The change made it stable on Windows but it made it fairly flaky on Ubuntu 3.9, and Ubuntu 3.9 only. It seems stable on Ubuntu 3.8 (3.10 is too young to tell).
As much the graph shows the contrary, I don't think my change is causing the flakiness.
Rather, I'm persuaded that the test is highlighting a genuine design flaw.
The workers connect successfully to the scheduler, successfully receive the Client.run request, and then hang. I have no way to figure out if they all hang or only one (the cluster dump tool could tell me, but by the time I reach it the nanny subprocess has already been killed).
nanny stdout/stderr is captured effectively, and is shown at the end of this post. I can spot a bunch of worker restarts that should not be there. On the last lines, I can see FOUR notices for Client.run, whereas I was expecting three. In the cluster dump, scheduler.workers shows 3 workers.
What I think is happening is:
- The three Nanny objects are all passing the raw string
port="10000:11000"
toWorker.__init__
(the type annotation inworker.py
which statesport: int | None = None
is wrong) - The three worker processes are individually trying to bind on the same port range. They sequentially try ports from left to right (I can see from Scheduler.workers that they use ports 10000, 10001, and 10002) and, unavoidably, end up fighting for the same ports. Unlike when binding on port=0, which is thoroughly supported at OS level, this triggers a race condition.
I don't know why Ubuntu 3.8 is unaffected. Both the 3.8 and 3.9 environment install tornado 6.1.
Proposed design
dask-worker
should parse the port range and split it in equal parts. It should also spot and prevent overlaps between the nanny port range and worker port range.
In other words,
dask-worker --nworkers 3 --worker-port 10000:11000 --nanny-port 11000:12000
must spawn
Nanny(port="11000:11333", worker_port="10000:10333")
Nanny(port="11334:11666", worker_port="10334:10666")
Nanny(port="11667:12000", worker_port="10667:10999")
Note the last worker_port ends at 10999, because 11000 is dedicated to the nannies.
nanny/worker stdout/stderr
022-03-28 18:06:11,115 - distributed.nanny - INFO - Start Nanny at: 'tcp://127.0.0.1:11000'
2022-03-28 18:06:11,125 - distributed.nanny - INFO - Start Nanny at: 'tcp://127.0.0.1:11001'
2022-03-28 18:06:11,135 - distributed.nanny - INFO - Start Nanny at: 'tcp://127.0.0.1:11002'
Traceback (most recent call last):
File "<string>", line 1, in <module>
File "/usr/share/miniconda3/envs/dask-distributed/lib/python3.9/multiprocessing/spawn.py", line 116, in spawn_main
exitcode = _main(fd, parent_sentinel)
File "/usr/share/miniconda3/envs/dask-distributed/lib/python3.9/multiprocessing/spawn.py", line 126, in _main
self = reduction.pickle.load(from_parent)

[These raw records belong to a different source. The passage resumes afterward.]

theorem State.takeImage_good {s : State} {len : Nat} {crc : Half} {bytes : List Byte} (reads : s.cable.startup = .loadingImage len crc)
    (whole : len ≤ bytes.length) (sum : crc16 (imageCovered (bytes.take len)) = crc) :
    s.takeImage bytes = s.applyRecords (readChain (bytes.take len)) := by
  have length : (bytes.take len).length = len := List.length_take_of_le whole
  unfold State.takeImage
  simp only [reads, length]
  exact if_neg fun bad => bad.elim (lt_irrefl len) fun wrong => wrong sum

end Sys2Proof.Machine

/-- Settles O5: the chain by its layout, each record type by its parser, and the accepted records by the installing of the LEG_DEFAULTS
in leg order, where the windows below a leg are final when its own is judged. -/
theorem imageReadApplied : Obligations.ImageReadApplied := by
  unfold Obligations.ImageReadApplied
  refine ⟨⟨fun head img rs r last start short layout small offset => ?_, fun d a => ?_⟩,
    fun s len crc bytes reads bad => congrArg Host.Outcome.next (State.takeImage_bad reads bad),
    fun s len crc bytes ds reads whole sum hds => ?_⟩
  · rw [List.foldl_append]
    exact readChain_laid start short layout small offset
  · refine ⟨takeRecord_cableId_judged d a, takeRecord_loss_judged d a, takeRecord_presets_judged d a, ?_,
      takeRecord_thresholds_judged d a, fun type unknown => takeRecord_skip unknown d a⟩
    split
    · rename_i ok
      exact takeRecord_defaults_accepted d a (legDefaultsInRange_iff.mpr ok)
    · rename_i bad
      exact takeRecord_defaults_rejected d a fun ok => bad (legDefaultsInRange_iff.mp ok)
  · subst hds
    have apart := readChain_legsApart (bytes.take len)
    have good := State.takeImage_good reads whole sum
    generalize readChain (bytes.take len) = a at apart good ⊢
    have kept := s.applyRecords_configured a
    have cable := s.applyRecords_cable a
    refine ⟨s.applyRecords a, congrArg Host.Outcome.next good, by rw [cable], ?_, by rw [cable]; rfl, by rw [cable]; rfl,
      by rw [cable]; rfl, by rw [cable]; rfl, by rw [cable]; rfl, fun g has => s.applyRecords_figures a has, kept.legs, kept.lanes,
      by rw [cable]; rfl, kept.notices, kept.port, kept.tx, kept.grant, fun d hd has => s.applyRecords_named a apart hd has,
      fun g out => s.applyRecords_unnamed a out⟩
    simp only [cable, ← State.installed_partial s a apart]
end
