-- ==== Sys2Proof/Syntax.lean ====
section
/-! DEFINITION. The commands of the block (30_encoding.md R85, opcode_table.json), the operand ports, and the
transactions a host can make. -/

namespace Sys2Proof

/-- The 15 commands, one constructor per row of the opcode table (30_encoding.md R85). The field `b` is `cmd[4]`
of format B, the field `s` is `cmd[5]` of format I; the operand ports are not part of the command word (R83). -/
inductive Instr where
  /-- `E.INIT`, format N: construct the encoder (70_reset_and_hazards.md R251). -/
  | eInit
  /-- `E.WBIT b`, format B: write one data bit (41_encoder.md R140). -/
  | eWbit (b : Bool)
  /-- `E.WINT.U` (`s` = 0), `E.WINT.S` (`s` = 1), format I: write a range-bounded integer (41_encoder.md R142). -/
  | eWint (s : Bool)
  /-- `E.WCHK`, format N: write one check bit (41_encoder.md R146). -/
  | eWchk
  /-- `E.WCHKN`, format N: write `op_n` check bits (41_encoder.md R148). -/
  | eWchkn
  /-- `E.RESULT`, format N: finalise and return the digit string (41_encoder.md R150). -/
  | eResult
  /-- `E.NCHK`, format N: read the check-bit counter (41_encoder.md R154). -/
  | eNchk
  /-- `D.INIT`, format N: construct the decoder (70_reset_and_hazards.md R252). -/
  | dInit
  /-- `D.RBIT`, format N: read one data bit (42_decoder.md R172). -/
  | dRbit
  /-- `D.RINT.U` (`s` = 0), `D.RINT.S` (`s` = 1), format I: read a range-bounded integer (42_decoder.md R174). -/
  | dRint (s : Bool)
  /-- `D.RCHK`, format N: verify one check bit (42_decoder.md R180). -/
  | dRchk
  /-- `D.RCHKN`, format N: verify `op_n` check bits (42_decoder.md R182). -/
  | dRchkn
  /-- `D.FINISH`, format N: verify padding and end of input (42_decoder.md R184). -/
  | dFinish
  /-- `D.C2B`, format N: decode the staged code into bits (43_code_to_bits.md R210). -/
  | dC2b
  /-- `D.AC2B`, format N: decode a trusted code, halt on error (43_code_to_bits.md R213). -/
  | dAc2b
deriving DecidableEq, Repr

/-- The operand ports (30_encoding.md R83). `opMin`, `opMax`, `opVal` are bit patterns of `INT_W` bits, a width
that the implementation chooses, so they are held as numbers (log 15). -/
structure Ports where
  opMin : Nat
  opMax : Nat
  opVal : Nat
  opN : Word32
deriving DecidableEq, Repr

/-- What the host presents with `cmd_valid = 1`: a command word and the operand ports (30_encoding.md R81). -/
structure Command where
  word : CmdWord
  ports : Ports
deriving DecidableEq, Repr

/-- The two units (00_scope.md R18). -/
inductive Side where
  | enc
  | dec
deriving DecidableEq, Repr

/-- A host write: of a register by its number, which is staging or ignored (10_state.md R40), or of a staging cell
(20_memory.md R60). -/
inductive StagingWrite where
  /-- Register number, data. -/
  | reg (num : Nat) (data : Nat)
  /-- One cell of `EMASK` (`enc`) or `DMASK` (`dec`). -/
  | mask (u : Side) (addr : Nat) (bit : Bool)
  /-- One cell of `DCODE`. -/
  | code (addr : Nat) (c : Chr)
deriving DecidableEq, Repr

/-- One transaction of the host (log 2). -/
inductive HostOp where
  /-- Presents a command and its ports until the block accepts it (30_encoding.md R81). -/
  | command (c : Command)
  /-- Presents a command and makes a host write between its acceptance and its response (20_memory.md R72). -/
  | overlapped (c : Command) (w : StagingWrite)
  /-- Takes the response that is pending, if one is (30_encoding.md R81; log 4). -/
  | takeRsp
  /-- A staging write at any other time (10_state.md R40, R42). -/
  | write (w : StagingWrite)
  /-- Reads a register by its number (10_state.md R40, R43). -/
  | readReg (num : Nat)
  /-- Reads one cell of `EMASK` (`enc`) or `DMASK` (`dec`) (20_memory.md R60). -/
  | readMask (u : Side) (addr : Nat)
  /-- Reads one cell of `DCODE` (20_memory.md R60). -/
  | readCode (addr : Nat)
  /-- Asserts hardware reset (70_reset_and_hazards.md R253). -/
  | hardReset
deriving DecidableEq, Repr

end Sys2Proof
end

File "/usr/share/miniconda3/envs/dask-distributed/lib/python3.9/multiprocessing/synchronize.py", line 110, in __setstate__
self._semlock = _multiprocessing.SemLock._rebuild(*state)
FileNotFoundError: [Errno 2] No such file or directory
Traceback (most recent call last):
File "<string>", line 1, in <module>
File "/usr/share/miniconda3/envs/dask-distributed/lib/python3.9/multiprocessing/spawn.py", line 116, in spawn_main
exitcode = _main(fd, parent_sentinel)
File "/usr/share/miniconda3/envs/dask-distributed/lib/python3.9/multiprocessing/spawn.py", line 126, in _main
self = reduction.pickle.load(from_parent)
File "/usr/share/miniconda3/envs/dask-distributed/lib/python3.9/multiprocessing/synchronize.py", line 110, in __setstate__
self._semlock = _multiprocessing.SemLock._rebuild(*state)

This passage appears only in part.